The project is done to understand the affects of the various parameters (like gender, parental education, marital status, and ethnic group etc) on student performance.
Dataset of student scores has been taken from kaggle.
For analysis importing the libraries is an essential step. import numpy as np import pandas as pd import matplotlib.pyplot as plt import seaborn as sns
We can also import the libraries when we need them but importing the all libraries at once is a good practice.
Dataset has been loaded and to get an overview of the data we call for the first five data with coloumns heading. The dataset contains total of 15 coloumns named with one unnamed coloum, which we will drop to make our data more compact. Data coloumns:
- Gender: Gender of the student (male/female)
- EthnicGroup: Ethnic group of the student (group A to E)
- ParentEduc: Parent(s) education background (from some_highschool to master's degree)
- LunchType: School lunch type (standard or free/reduced)
- TestPrep: Test preparation course followed (completed or none)
- ParentMaritalStatus: Parent(s) marital status (married/single/widowed/divorced)
- PracticeSport: How often the student parctice sport (never/sometimes/regularly))
- IsFirstChild: If the child is first child in the family or not (yes/no)
- NrSiblings: Number of siblings the student has (0 to 7)
- TransportMeans: Means of transport to school (schoolbus/private)
- WklyStudyHours: Weekly self-study hours(less that 5hrs; between 5 and 10hrs; more than 10hrs)
- MathScore: math test score(0-100)
- ReadingScore: reading test score(0-100)
- WritingScore: writing test score(0-100)
- unnamed: 0
- What factors affect test scores most?
- Are there interacting features which affect test scores?
The analysis begins with data cleaning to handle missing values and remove unnecessary columns.

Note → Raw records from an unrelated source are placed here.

-- ==== Sys2Proof/Laws/KeptAccess.lean ====
section
/-!
SUPPORT. The operations of Machine/Access.lean change only the parts that their masks name (Laws/Held.lean).
-/
namespace Sys2Proof.Machine
open Sys2Proof
set_option Elab.async false

variable {b0 : State} {F : Nat}
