-- ==== Sys2Proof/Laws/KeptTick.lean ====
section
/-!
SUPPORT. The operations of Machine/Tick.lean change only the parts that their masks name (Laws/Held.lean).
-/
namespace Sys2Proof.Machine
open Sys2Proof
set_option Elab.async false

variable {b0 : State} {F : Nat}
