-- ==== Sys2Proof/Tests/Slice0.lean ====
section
/-!
SUPPORT. Tests of the model, and for every statement that has hypotheses a state and operands that meet them all.
-/
namespace Sys2Proof.Tests
open Sys2Proof Sys2Proof.Machine
set_option Elab.async false

/-! ## Ill-formed commands: one for each check, beside a well-formed one -/

theorem test_illFormed_gen : (Instr.hopTrained 0 0 true 0 1).wellFormed = false ∧ (Instr.hopTrained 0 0 true 1 3).wellFormed = false ∧
    (Instr.hopTrained 0 0 true 2 1).wellFormed = true := by decide
theorem test_illFormed_serial : (Instr.tlsHandshakeComplete 0 0 (2 ^ 160) [] true true true 0 0 ⟨0, 0, 0, 0, false, false⟩).wellFormed = false ∧
    (Instr.tlsHandshakeComplete 0 0 (2 ^ 160 - 1) [] true true true 0 0 ⟨0, 0, 0, 0, false, false⟩).wellFormed = true := by decide
theorem test_illFormed_alignment : (Instr.registerWrite 0 6 0).wellFormed = false ∧ (Instr.registerWrite 0 8 0).wellFormed = true := by decide
theorem test_illFormed_who : (Instr.registerWrite 9 0 0).wellFormed = false ∧ (Instr.registerWrite 0 0 0).wellFormed = true := by decide
theorem test_illFormed_addr : (Instr.registerWrite 0 (2 ^ 40) 0).wellFormed = false ∧ (Instr.registerWrite 0 0 0).wellFormed = true := by decide
theorem test_illFormed_session : (Instr.counterLowWordRead 8 0).wellFormed = false ∧ (Instr.counterLowWordRead 0 0).wellFormed = true := by decide
theorem test_illFormed_word : (Instr.powerGood false false false (2 ^ 32) 0 0).wellFormed = false ∧ (Instr.powerGood false false false 0 0 0).wellFormed = true := by decide
theorem test_illFormed_milli : (Instr.powerGood false false false 0 1000 0).wellFormed = false ∧ (Instr.powerGood false false false 0 0 0).wellFormed = true := by decide
theorem test_illFormed_byte : (Instr.selfTestDone (2 ^ 8) 0 0 0 0 0 0 [] false 0 false).wellFormed = false ∧ (Instr.selfTestDone 0 0 0 0 0 0 0 [] false 0 false).wellFormed = true := by decide
theorem test_illFormed_half : (Instr.selfTestDone 0 0 0 (2 ^ 16) 0 0 0 [] false 0 false).wellFormed = false ∧ (Instr.selfTestDone 0 0 0 0 0 0 0 [] false 0 false).wellFormed = true := by decide
theorem test_illFormed_partner : (Instr.partnerAbsentTimeout 5 0 0).wellFormed = false ∧ (Instr.partnerAbsentTimeout 0 0 0).wellFormed = true := by decide
theorem test_illFormed_key : (Instr.hostReset 0 256).wellFormed = false ∧ (Instr.hostReset 0 0).wellFormed = true := by decide
theorem test_illFormed_tag : (Instr.firmwareCommit 0 (2 ^ 32) false 0 0).wellFormed = false ∧ (Instr.firmwareCommit 0 0 false 0 0).wellFormed = true := by decide
theorem test_illFormed_wake : (Instr.wakeSourceEvent 7 0 0).wellFormed = false ∧ (Instr.wakeSourceEvent 0 0 0).wellFormed = true := by decide
theorem test_illFormed_domain : (Instr.pwrDomainReset 0 0 16).wellFormed = false ∧ (Instr.pwrDomainReset 0 0 0).wellFormed = true := by decide
theorem test_illFormed_long : (Instr.patchCommit 0 0 (2 ^ 64)).wellFormed = false ∧ (Instr.patchCommit 0 0 0).wellFormed = true := by decide
theorem test_illFormed_helmport : (Instr.helmConnect 5).wellFormed = false ∧ (Instr.helmConnect 0).wellFormed = true := by decide
theorem test_illFormed_anyaddr : (Instr.read 0 0 (2 ^ 40) 0).wellFormed = false ∧ (Instr.read 0 0 0 0).wellFormed = true := by decide
theorem test_illFormed_queue : (Instr.queuePush 0 0 4 []).wellFormed = false ∧ (Instr.queuePush 0 0 0 []).wellFormed = true := by decide
theorem test_illFormed_ring : (Instr.hopTrained 16 0 false 1 1).wellFormed = false ∧ (Instr.hopTrained 0 0 false 1 1).wellFormed = true := by decide
theorem test_illFormed_berth : (Instr.hopTrained 0 512 false 1 1).wellFormed = false ∧ (Instr.hopTrained 0 0 false 1 1).wellFormed = true := by decide
theorem test_illFormed_string : (Instr.restComplete 4096).wellFormed = false ∧ (Instr.restComplete 0).wellFormed = true := by decide
theorem test_illFormed_container : (Instr.containerClosingTimeout 256).wellFormed = false ∧ (Instr.containerClosingTimeout 0).wellFormed = true := by decide
theorem test_illFormed_pcs : (Instr.pcsLostTimeout 64).wellFormed = false ∧ (Instr.pcsLostTimeout 0).wellFormed = true := by decide
theorem test_illFormed_edge : (Instr.syncEdge 31501).wellFormed = false ∧ (Instr.syncEdge 0).wellFormed = true := by decide
theorem test_illFormed_pulse : (Instr.pwmFaultInput 4 false).wellFormed = false ∧ (Instr.pwmFaultInput 0 false).wellFormed = true := by decide
theorem test_illFormed_fixture : (Instr.fixturePress 1024 0 false).wellFormed = false ∧ (Instr.fixturePress 0 0 false).wellFormed = true := by decide
theorem test_illFormed_car : (Instr.parkingDelayExpiry 8).wellFormed = false ∧ (Instr.parkingDelayExpiry 0).wellFormed = true := by decide
theorem test_illFormed_drive : (Instr.latchEdge 0 8 false 0 0).wellFormed = false ∧ (Instr.latchEdge 0 0 false 0 0).wellFormed = true := by decide
theorem test_illFormed_landing : (Instr.targetWrite 0 128 0).wellFormed = false ∧ (Instr.targetWrite 0 0 0).wellFormed = true := by decide
theorem test_illFormed_tech : (Instr.targetWrite 0 0 2).wellFormed = false ∧ (Instr.targetWrite 0 0 0).wellFormed = true := by decide
theorem test_illFormed_door : (Instr.doorStatusFrame 16 []).wellFormed = false ∧ (Instr.doorStatusFrame 0 []).wellFormed = true := by decide
theorem test_illFormed_safinput : (Instr.safetyInputChange 33 false).wellFormed = false ∧ (Instr.safetyInputChange 0 false).wellFormed = true := by decide
theorem test_illFormed_safoutput : (Instr.runRequestToggle 24).wellFormed = false ∧ (Instr.runRequestToggle 0).wellFormed = true := by decide
theorem test_illFormed_conn : (Instr.safetyDataFrame 256 []).wellFormed = false ∧ (Instr.safetyDataFrame 0 []).wellFormed = true := by decide
theorem test_illFormed_fieldinput : (Instr.fieldInputChange 64 false).wellFormed = false ∧ (Instr.fieldInputChange 0 false).wellFormed = true := by decide
theorem test_illFormed_fieldoutput : (Instr.outputShort 32).wellFormed = false ∧ (Instr.outputShort 0).wellFormed = true := by decide
theorem test_illFormed_bus : (Instr.canFrameReceived 12 0 0 0 [] 0).wellFormed = false ∧ (Instr.canFrameReceived 0 0 0 0 [] 0).wellFormed = true := by decide
theorem test_illFormed_line : (Instr.serialPoll 4 false).wellFormed = false ∧ (Instr.serialPoll 0 false).wellFormed = true := by decide
theorem test_illFormed_port : (Instr.ptpSyncReceived 4 0 0).wellFormed = false ∧ (Instr.ptpSyncReceived 0 0 0).wellFormed = true := by decide
theorem test_illFormed_buffer : (Instr.acqSample 64 [] 0).wellFormed = false ∧ (Instr.acqSample 0 [] 0).wellFormed = true := by decide
theorem test_illFormed_tamper : (Instr.tamperTrip 8).wellFormed = false ∧ (Instr.tamperTrip 0).wellFormed = true := by decide
theorem test_illFormed_core : (Instr.coreHaltEffective 10).wellFormed = false ∧ (Instr.coreHaltEffective 0).wellFormed = true := by decide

The "Unnamed: 0" column is dropped.
- Visualizes the distribution of students by gender.
- Analyzes the relationship between Parent's Education and students score.
- Examines the correlation between parents' marital status and students scores.

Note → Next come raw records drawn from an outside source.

-- ==== Sys2Proof/Laws/Environment.lean ====
section
/-! SUPPORT. The laws of the moves that are no instruction: another agent's accesses, and the reset input inside a memory
write. -/

namespace Sys2Proof.Machine

/-! ## Another agent's accesses -/

theorem inCallRegion_iff (addr : Nat) (s : State) :
    inCallRegion addr s = true ↔ ∃ r ∈ callRegions s.platform s.desc, r.has addr := by
  simp only [inCallRegion, List.any_eq_true, meets_one]

theorem inOutputRegion_iff (addr : Nat) (s : State) :
    inOutputRegion addr s = true ↔ (ctRegion s.desc).has addr ∨ (tagRegion s.desc).has addr := by
  simp only [inOutputRegion, Bool.or_eq_true, meets_one]

/-- Freeing a range keeps memory canonical. -/
theorem freeRange_wf (r : AddrRange) {s : State} (h : s.mem.wf = true) : (freeRange r s).mem.wf = true := by
  by_cases hb : r.base ≤ addressSpace
  · exact wfFrom_writeBytes _ h (Nat.zero_le _) (by simp; omega)
  · have hn : min r.size (addressSpace - r.base) = 0 := by omega
    simp only [freeRange, hn]
    exact h

/-- Freeing a range leaves every byte outside it. -/
theorem freeRange_outside (r : AddrRange) {s : State} {x : Nat} (h : s.mem.wf = true) (hx : ¬ r.has x) :
    readByte (freeRange r s).mem x = readByte s.mem x := by
  by_cases hb : r.base ≤ addressSpace
  · refine readByte_writeBytes_outside h (by simp; omega) ?_
    simp only [AddrRange.has] at hx
    simp
    omega
  · have hn : min r.size (addressSpace - r.base) = 0 := by omega
    simp only [freeRange, hn]
    rfl

/-- Another agent's write changes memory, the hazard mark and the free values taken, and nothing else. -/
theorem foreignStore_eq (addr : Word) (value : Byte) (s : State) :
    foreignStore addr value s = { s with
      mem := (foreignStore addr value s).mem
      draws := (foreignStore addr value s).draws
      hazard := (foreignStore addr value s).hazard } := by
  unfold foreignStore
  split_ifs <;> rfl

/-- Outside a buffer hazard, another agent's write changes its own byte of memory and nothing else. -/
theorem foreignStore_ordinary {addr : Word} {value : Byte} {s : State}
    (h : s.busy = false ∨ ∀ r ∈ callRegions s.platform s.desc, ¬ r.has addr.toNat) :
    foreignStore addr value s = { s with mem := writeByte s.mem addr.toNat value } := by
  unfold foreignStore
  rw [if_neg]
  rw [Bool.and_eq_true, inCallRegion_iff]
  rintro ⟨hb, r, hr, hx⟩
  rcases h with h | h
  · rw [h] at hb
    cases hb
  · exact h r hr hx

/-- A buffer hazard frees the output regions, over the memory with the byte written. -/
theorem foreignStore_hazard {addr : Word} {value : Byte} {s : State} (hb : s.busy = true)
    (h : ∃ r ∈ callRegions s.platform s.desc, r.has addr.toNat) :
    foreignStore addr value s = spoilOutputs { s with mem := writeByte s.mem addr.toNat value } := by
  unfold foreignStore
  rw [if_pos]
  rw [Bool.and_eq_true, inCallRegion_iff]
  exact ⟨hb, h⟩

/-- Freeing the output regions leaves every byte outside them. -/
theorem spoilOutputs_outside {s : State} {x : Nat} (h : s.mem.wf = true) (hc : ¬ (ctRegion s.desc).has x)
    (ht : ¬ (tagRegion s.desc).has x) : readByte (spoilOutputs s).mem x = readByte s.mem x :=
  (freeRange_outside (tagRegion s.desc) (freeRange_wf (ctRegion s.desc) h) ht).trans (freeRange_outside (ctRegion s.desc) h hc)

/-- Another agent's write keeps memory canonical. -/
theorem foreignStore_wf (addr : Word) (value : Byte) {s : State} (h : s.mem.wf = true) :
    (foreignStore addr value s).mem.wf = true := by
  have hw : (writeByte s.mem addr.toNat value).wf = true := wfFrom_writeByte value h (Nat.zero_le _) addr.isLt
  unfold foreignStore
  simp only
  split_ifs
  · exact freeRange_wf _ (freeRange_wf _ hw)
  · exact hw

/-! ## The reset input inside a memory write -/

/-- A cut write that the platform would answer, either way. -/
theorem cutWrite_answered {addr : Nat} {bytes : List Byte} {s : State}
    (h : transactionOk s.platform addr bytes.length .write = true ∨ transactionDenied s.platform addr bytes.length .write = true) :
    addr + bytes.length ≤ addressSpace ∧ cutWrite addr bytes s = .ok (drawnWrite addr bytes s) := by
  have hp : addr + bytes.length ≤ addressSpace ∧ hasSideEffects s.platform addr bytes.length = false := by
    rcases h with h | h
    · exact ⟨(transactionOk_iff.mp h).1, (transactionOk_iff.mp h).2.1⟩
    · exact ⟨(transactionDenied_iff.mp h).1, (transactionDenied_iff.mp h).2.1⟩
  exact ⟨hp.1, guardAccess_pass hp.1 hp.2⟩

/-- The reset after some memory accesses: memory and the free values taken stay, the rest is the reset core. -/
theorem resetCore_eq {s t : State} (h : SameOutside s t) :
    resetCore t = { resetCore s with mem := t.mem, draws := t.draws } := by
  unfold resetCore zeroize
  simp [h.rdata, h.hostByte, h.platform, h.events, h.callMem]

/-- A cut lane: everything it answers. -/
theorem cutLane_cases {i : Nat} {ks : Block} {s t : State}
    (h : laneStep cutWrite i ks s = .ok t ∨ laneStep cutWrite i ks s = .raised t) :
    SameOutside s t ∧ (s.mem.wf = true → t.mem.wf = true) := by
  rcases h with h | h
  · rcases laneStep_cases h with ⟨_, rfl⟩ | ⟨_, _, hw⟩
    · exact ⟨.refl _, id⟩
    · obtain ⟨ha, rfl⟩ := cutWrite_eq_ok hw
      exact ⟨sameOutside_drawnWrite _ _ _, fun hm => drawnWrite_wf hm ha⟩
  · rcases (laneStep_raised h).2 with rfl | hw
    · exact ⟨sameOutside_raiseError _ _ _, id⟩
    · exact absurd hw cutWrite_ne_raised

/-- A cut lane leaves every byte outside the ciphertext region. -/
theorem cutLane_outside {i : Nat} {ks : Block} {s t : State} {x : Nat}
    (h : laneStep cutWrite i ks s = .ok t ∨ laneStep cutWrite i ks s = .raised t) (hm : s.mem.wf = true)
    (hx : ¬ (ctRegion s.desc).has x) : readByte t.mem x = readByte s.mem x := by
  rcases h with h | h
  · rcases laneStep_cases h with ⟨_, rfl⟩ | ⟨hi, _, hw⟩
    · rfl
    · obtain ⟨ha, rfl⟩ := cutWrite_eq_ok hw
      refine drawnWrite_outside hm ha ?_
      have he := blockLen_end (len := s.desc.ptLen.toNat) hi
      simp only [AddrRange.has, ctRegion, length_laneBytes] at hx ⊢
      omega
  · rcases (laneStep_raised h).2 with rfl | hw
    · rfl
    · exact absurd hw cutWrite_ne_raised

/-- KEYSTREAM up to the cut leaves every byte outside the ciphertext region. -/
theorem cutKeystream_outside {lane : Fin 2} {s t : State} {x : Nat}
    (h : cutKeystream lane s = .ok t ∨ cutKeystream lane s = .raised t) (hm : s.mem.wf = true)
    (hx : ¬ (ctRegion s.desc).has x) : readByte t.mem x = readByte s.mem x := by
  have second : ∀ {i : Nat} {ks : Block} {u : State},
      laneStep memWrite (laneIndex 0 s) (loadLanes s).dp.ks0 (loadLanes s) = .ok u →
      (laneStep cutWrite i ks u = .ok t ∨ laneStep cutWrite i ks u = .raised t) → readByte t.mem x = readByte s.mem x := by
    intro i ks u h1 h2
    have hu := (sameOutside_lane_ok h1).desc
    exact (cutLane_outside h2 (lane_ok_wf h1 hm) (by rw [hu]; exact hx)).trans
      (lane_outside (s := loadLanes s) h1 hm hx)
  unfold cutKeystream at h
  split_ifs at h
  · exact cutLane_outside (s := loadLanes s) h hm hx
  · rcases h with h | h
    · obtain ⟨u, h1, h2⟩ := bind_eq_ok h
      exact second h1 (.inl h2)
    · rcases bind_eq_raised h with h1 | ⟨u, h1, h2⟩
      · exact lane_raised_outside (s := loadLanes s) h1 hm hx
      · exact second h1 (.inr h2)

/-- What the micro-operation does up to the cut: memory changes, and it stays canonical. -/
theorem cutMicroOperation_cases {lane : Fin 2} {s t : State}
    (h : cutMicroOperation lane s = .ok t ∨ cutMicroOperation lane s = .raised t) :
    SameOutside s t ∧ (s.mem.wf = true → t.mem.wf = true) := by
  have hl := sameOutside_loadLanes s
  unfold cutMicroOperation cutKeystream cutFinalizeTag at h
  split_ifs at h
  · obtain ⟨ho, hw⟩ := cutLane_cases h
    exact ⟨hl.trans ho, hw⟩
  · rcases h with h | h
    · obtain ⟨s1, h1, h2⟩ := bind_eq_ok h
      obtain ⟨ho, hw⟩ := cutLane_cases (.inl h2)
      exact ⟨(hl.trans (sameOutside_lane_ok h1)).trans ho, fun hm => hw (lane_ok_wf h1 hm)⟩
    · rcases bind_eq_raised h with h1 | ⟨s1, h1, h2⟩
      · exact ⟨hl.trans (sameOutside_lane_raised h1), fun hm => lane_raised_wf h1 hm⟩
      · obtain ⟨ho, hw⟩ := cutLane_cases (.inr h2)
        exact ⟨(hl.trans (sameOutside_lane_ok h1)).trans ho, fun hm => hw (lane_ok_wf h1 hm)⟩
  · rcases h with h | h
    · obtain ⟨ha, rfl⟩ := cutWrite_eq_ok h
      exact ⟨⟨rfl, rfl, rfl, rfl, rfl, rfl, rfl, rfl, rfl⟩, fun hm => drawnWrite_wf hm ha⟩
    · exact absurd h cutWrite_ne_raised
  · rcases h with h | h <;> cases h
    exact ⟨.refl _, id⟩

/-- A reset inside a memory write: the memory it leaves, and the reset. -/
theorem resetInWrite_cases {lane : Fin 2} {s t : State} (h : resetInWrite lane s = .next t) :
    ∃ v, SameOutside s v ∧ (s.mem.wf = true → v.mem.wf = true) ∧ t = resetCore v := by
  unfold resetInWrite resetAfter at h
  split at h <;> cases h
  · next v hv => exact ⟨v, (cutMicroOperation_cases (.inl hv)).1, (cutMicroOperation_cases (.inl hv)).2, rfl⟩
  · next v hv => exact ⟨v, (cutMicroOperation_cases (.inr hv)).1, (cutMicroOperation_cases (.inr hv)).2, rfl⟩

end Sys2Proof.Machine
end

- Detecting the outliers in the Math, Reading and writing scores.
- Visualiszing the distribution of different ethnic group using Pie Chart and Bar Graph.
- With the help of the graph we can obseve that the female students are more than male students
- With the help of the heatmap we can state that the higher the education of the parents have higer impact on the marks of the students.
- There is little to no effect of a parent's marital status on their childeren scores.
- Box plot of all the three subjects indicates that there are outliers in all the subjects and the score in the math subject are the lowest as compared to the reading and writing scores of students.
- A higher percentage of people belong to the Group C (i.e. 31.98%)